TASK STATEMENT — Please return the lines below verbatim, beginning at the one that has "rw [List.zipIdx_map, ←" and stopping after the one that has "cases b <;> simp [State.instOf, h.handles]", and add no other lines.

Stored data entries
-- ==== Sys2Proof/Laws/Far.lean ====
section
/-!
SUPPORT. The far ends: which register an address reaches depends only on the wiring (`SameMap`), a read answers the
register's word and takes at most some draws, and bus bookkeeping (`State.moved`) changes neither.
-/

namespace Sys2Proof.Machine

open Sys2Proof

/-! ### The wiring -/

/-- Two states wire the devices' registers the same way. -/
structure SameMap (s t : State) : Prop where
  board : t.board = s.board
  handles : t.handles = s.handles
  ncos : t.ncos.map (·.res) = s.ncos.map (·.res)
  tss : t.tss.map (·.res) = s.tss.map (·.res)
  ports : t.ports.map (fun q => (q.port, q.res, q.variant)) = s.ports.map fun q => (q.port, q.res, q.variant)

theorem SameMap.refl (s : State) : SameMap s s := ⟨rfl, rfl, rfl, rfl, rfl⟩

theorem SameMap.trans {s t u : State} (h : SameMap s t) (h' : SameMap t u) : SameMap s u :=
  ⟨h'.board.trans h.board, h'.handles.trans h.handles, h'.ncos.trans h.ncos, h'.tss.trans h.tss,
    h'.ports.trans h.ports⟩

theorem findSome_zipIdx_map {α β γ : Type} (l : List α) (f : α → β) (g : β × Nat → Option γ) :
    (l.zipIdx.reverse.findSome? fun e => g (f e.1, e.2)) = (l.map f).zipIdx.reverse.findSome? g := by
  rw [List.zipIdx_map, ← List.map_reverse, List.findSome?_map]
  rfl

theorem instOf_congr {s t : State} (h : SameMap s t) (b : BusRef) : t.instOf b = s.instOf b := by
  cases b <;> simp [State.instOf, h.handles]

theorem baseOn_congr {s t : State} (h : SameMap s t) (i : Nat) (r : Option Resource) :
    t.baseOn i r = s.baseOn i r := by
  cases r <;> simp [State.baseOn, instOf_congr h]

theorem ncoTarget_congr {s t : State} (h : SameMap s t) (regs : List NcoReg) (i : Nat) (a : U32) :
    t.ncoTarget regs i a = s.ncoTarget regs i a := by
  unfold State.ncoTarget
  have e : ∀ u : State, SameMap s u → (u.ncos.zipIdx.reverse.findSome? fun e =>
      match u.baseOn i e.1.res with
      | none => none
      | some base =>
        match findReg regs u.board.ncoMap.off base a with
        | some (r, h) => some (Target.nco e.2 r h)
        | none => none) = (u.ncos.map (·.res)).zipIdx.reverse.findSome? fun e =>
      match s.baseOn i e.1 with
      | none => none
      | some base =>
        match findReg regs s.board.ncoMap.off base a with
        | some (r, h) => some (Target.nco e.2 r h)
        | none => none := by
    intro u hu
    rw [← findSome_zipIdx_map]
    simp only [baseOn_congr hu, hu.board]
  refine (e t h).trans ?_
  rw [h.ncos]
  exact (e s (SameMap.refl s)).symm

theorem tsTarget_congr {s t : State} (h : SameMap s t) (regs : List TsReg) (i : Nat) (a : U32) :
    t.tsTarget regs i a = s.tsTarget regs i a := by
  unfold State.tsTarget
  have e : ∀ u : State, SameMap s u → (u.tss.zipIdx.reverse.findSome? fun e =>
      match u.baseOn i e.1.res with
      | none => none
      | some base =>
        match findReg regs u.board.tsMap.off base a with
        | some (r, h) => some (Target.ts e.2 r h)
        | none => none) = (u.tss.map (·.res)).zipIdx.reverse.findSome? fun e =>
      match s.baseOn i e.1 with
      | none => none
      | some base =>
        match findReg regs s.board.tsMap.off base a with
        | some (r, h) => some (Target.ts e.2 r h)
        | none => none := by
    intro u hu
    rw [← findSome_zipIdx_map]
    simp only [baseOn_congr hu, hu.board]
  refine (e t h).trans ?_
  rw [h.tss]
  exact (e s (SameMap.refl s)).symm

theorem adpTarget_congr {s t : State} (h : SameMap s t) (i : Nat) (a : U32) : t.adpTarget i a = s.adpTarget i a := by
  unfold State.adpTarget
  have e : ∀ u : State, SameMap s u → (u.ports.reverse.findSome? fun q =>
      match u.baseOn i q.res with
      | none => none
      | some base =>
        AdpReg.readable.findSome? fun r =>
          match u.board.adpMap.off r q.variant with
          | some off => if a = evenAddr (base + off) then some (Target.adp q.port r) else none
          | none => none) = (u.ports.map (fun q => (q.port, q.res, q.variant))).reverse.findSome? fun e =>
      match s.baseOn i e.2.1 with
      | none => none
      | some base =>
        AdpReg.readable.findSome? fun r =>
          match s.board.adpMap.off r e.2.2 with
          | some off => if a = evenAddr (base + off) then some (Target.adp e.1 r) else none
          | none => none := by
    intro u hu
    rw [← List.map_reverse, List.findSome?_map]
    simp only [baseOn_congr hu, hu.board]
    rfl
  refine (e t h).trans ?_
  rw [h.ports]
  exact (e s (SameMap.refl s)).symm

theorem readTarget_congr {s t : State} (h : SameMap s t) (i : Nat) (a : U32) :
    t.readTarget i a = s.readTarget i a := by
  simp only [State.readTarget, ncoTarget_congr h, tsTarget_congr h, adpTarget_congr h]

theorem writeTarget_congr {s t : State} (h : SameMap s t) (i : Nat) (a : U32) :
    t.writeTarget i a = s.writeTarget i a := by
  simp only [State.writeTarget, ncoTarget_congr h, tsTarget_congr h]

/-! ### Updates keep the wiring -/

theorem map_modify_same {α β : Type} (l : List α) (d : Nat) (f : α → α) (g : α → β) (h : ∀ x, g (f x) = g x) :
    (l.modify d f).map g = l.map g := by
  apply List.ext_getElem? ; intro n
  simp only [List.getElem?_map, List.getElem?_modify]
  split
  · cases l[n]? <;> simp [h]
  · simp

theorem SameMap.modNco (s : State) (d : Nat) (f : Nco → Nco) (h : ∀ n, (f n).res = n.res) :
    SameMap s (s.modNco d f) := ⟨rfl, rfl, map_modify_same _ _ _ _ h, rfl, rfl⟩

theorem SameMap.modNcoHw (s : State) (d : Nat) (f : NcoHw → NcoHw) : SameMap s (s.modNcoHw d f) :=
  SameMap.modNco s d _ fun _ => rfl

theorem SameMap.modTs (s : State) (d : Nat) (f : Ts → Ts) (h : ∀ t, (f t).res = t.res) :
    SameMap s (s.modTs d f) := ⟨rfl, rfl, rfl, map_modify_same _ _ _ _ h, rfl⟩

theorem SameMap.modTsHw (s : State) (d : Nat) (f : TsHw → TsHw) : SameMap s (s.modTsHw d f) :=
  SameMap.modTs s d _ fun _ => rfl

theorem SameMap.modPort (s : State) (p : Nat) (f : Port → Port)
    (h : ∀ q, (f q).port = q.port ∧ (f q).res = q.res ∧ (f q).variant = q.variant) : SameMap s (s.modPort p f) :=
  ⟨rfl, rfl, rfl, rfl, map_modify_same _ _ _ _ fun q => by simp [h q]⟩

theorem SameMap.modRb (s : State) (i : Nat) (f : Rb → Rb) : SameMap s (s.modRb i f) := ⟨rfl, rfl, rfl, rfl, rfl⟩

theorem SameMap.modFar (s : State) (i : Nat) (f : FarEnd → FarEnd) : SameMap s (s.modFar i f) :=
  ⟨rfl, rfl, rfl, rfl, rfl⟩

theorem SameMap.setMe (s : State) (f : Agent → Agent) : SameMap s (s.setMe f) := ⟨rfl, rfl, rfl, rfl, rfl⟩

theorem SameMap.storeWord (s : State) (t : Target) (p : Part) : SameMap s (s.storeWord t p) := by
  cases t with
  | nco d r h => exact SameMap.modNcoHw s d fun h => h.store s.board r p
  | ts d r h => exact SameMap.modTsHw s d fun h => h.store s.board r p
  | adp q r => exact SameMap.refl s

theorem SameMap.farWrite16 (s : State) (i : Nat) (a : U32) (v : U16) : SameMap s (s.farWrite16 i a v) := by
  unfold State.farWrite16
  split
  · exact SameMap.storeWord s _ _
  · exact SameMap.modFar s i _

/-! ### Draws -/

theorem afterDraws_eq (n : Nat) : ∀ s : State,
    s.afterDraws n = { s with tape := s.tape.drop n, draws := s.draws + n } := by
  induction n with
  | zero => intro s; rfl
  | succ n ih =>
    intro s
    rw [State.afterDraws, ih]
    simp only [State.afterDraw]
    congr 1
    · cases s.tape <;> simp
    · omega

theorem readWord_snd (s : State) (t : Target) : ∃ n, (s.readWord t).2 = s.afterDraws n := by
  unfold State.readWord
  split <;> split <;> (try split) <;> first | exact ⟨0, rfl⟩ | exact ⟨1, rfl⟩

theorem farRead16_snd (s : State) (i : Nat) (a : U32) : ∃ n, (s.farRead16 i a).2 = s.afterDraws n := by
  unfold State.farRead16
  split
  · exact readWord_snd s _
  · split
    · exact ⟨0, rfl⟩
    · exact ⟨1, rfl⟩

theorem afterDraws_add (s : State) (n m : Nat) : (s.afterDraws n).afterDraws m = s.afterDraws (n + m) := by
  simp only [afterDraws_eq, List.drop_drop, Nat.add_assoc]

/-- A 32-bit read of the two registers that lie at an address and behind it. -/
def State.farPair (s : State) (i : Nat) (a : U32) : U32 × State :=
  (joinHalves ((s.farRead16 i a).2.farRead16 i (highAddr a)).1 (s.farRead16 i a).1,
    ((s.farRead16 i a).2.farRead16 i (highAddr a)).2)

/-- What a 32-bit read can be: a whole device register, or two 16-bit registers. -/
theorem farRead32_cases (s : State) (i : Nat) (a : U32) :
    (∃ t, s.readTarget i a = some t ∧ s.farRead32 i a = s.readWord t) ∨ s.farRead32 i a = s.farPair i a := by
  unfold State.farRead32
  split
  · rename_i h; exact .inl ⟨_, h, rfl⟩
  · rename_i h; exact .inl ⟨_, h, rfl⟩
  · exact .inr rfl

theorem farPair_snd (s : State) (i : Nat) (a : U32) : ∃ n, (s.farPair i a).2 = s.afterDraws n := by
  obtain ⟨n, h⟩ := farRead16_snd s i a
  obtain ⟨m, h'⟩ := farRead16_snd (s.farRead16 i a).2 i (highAddr a)
  exact ⟨n + m, by rw [State.farPair, h', h, afterDraws_add]⟩

theorem farRead32_snd (s : State) (i : Nat) (a : U32) : ∃ n, (s.farRead32 i a).2 = s.afterDraws n := by
  obtain ⟨t, -, h⟩ | h := farRead32_cases s i a
  · rw [h]; exact readWord_snd s t
  · rw [h]; exact farPair_snd s i a

/-- State `t` has had some draws more than `s`. -/
def State.Later (s t : State) : Prop := ∃ n, t.tape = s.tape.drop n ∧ t.draws = s.draws + n

theorem State.Later.refl (s : State) : s.Later s := ⟨0, rfl, rfl⟩

theorem State.Later.of_eq {s t : State} (h : t.tape = s.tape) (h' : t.draws = s.draws) : s.Later t := ⟨0, h, h'⟩

theorem State.Later.trans {s t u : State} (h : s.Later t) (h' : t.Later u) : s.Later u := by
  obtain ⟨n, h1, h2⟩ := h
  obtain ⟨m, h3, h4⟩ := h'
  exact ⟨n + m, by rw [h3, h1, List.drop_drop], by rw [h4, h2, Nat.add_assoc]⟩

theorem State.later_afterDraws (s : State) (n : Nat) : s.Later (s.afterDraws n) :=
  ⟨n, by simp [afterDraws_eq], by simp [afterDraws_eq]⟩

/-- The draws of a later state are draws of the earlier one. -/
theorem State.Later.drawn {s t : State} (h : s.Later t) :
    ∃ n, ∀ k, (t.afterDraws k).drawn = (s.afterDraws (n + k)).drawn := by
  obtain ⟨n, h1, h2⟩ := h
  exact ⟨n, fun k => by simp only [State.drawn, afterDraws_eq, h1, h2, List.drop_drop, Nat.add_assoc]⟩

SOLVED PROBLEM —
  rw [List.zipIdx_map, ← List.map_reverse, List.findSome?_map]
  rfl

theorem instOf_congr {s t : State} (h : SameMap s t) (b : BusRef) : t.instOf b = s.instOf b := by
  cases b <;> simp [State.instOf, h.handles]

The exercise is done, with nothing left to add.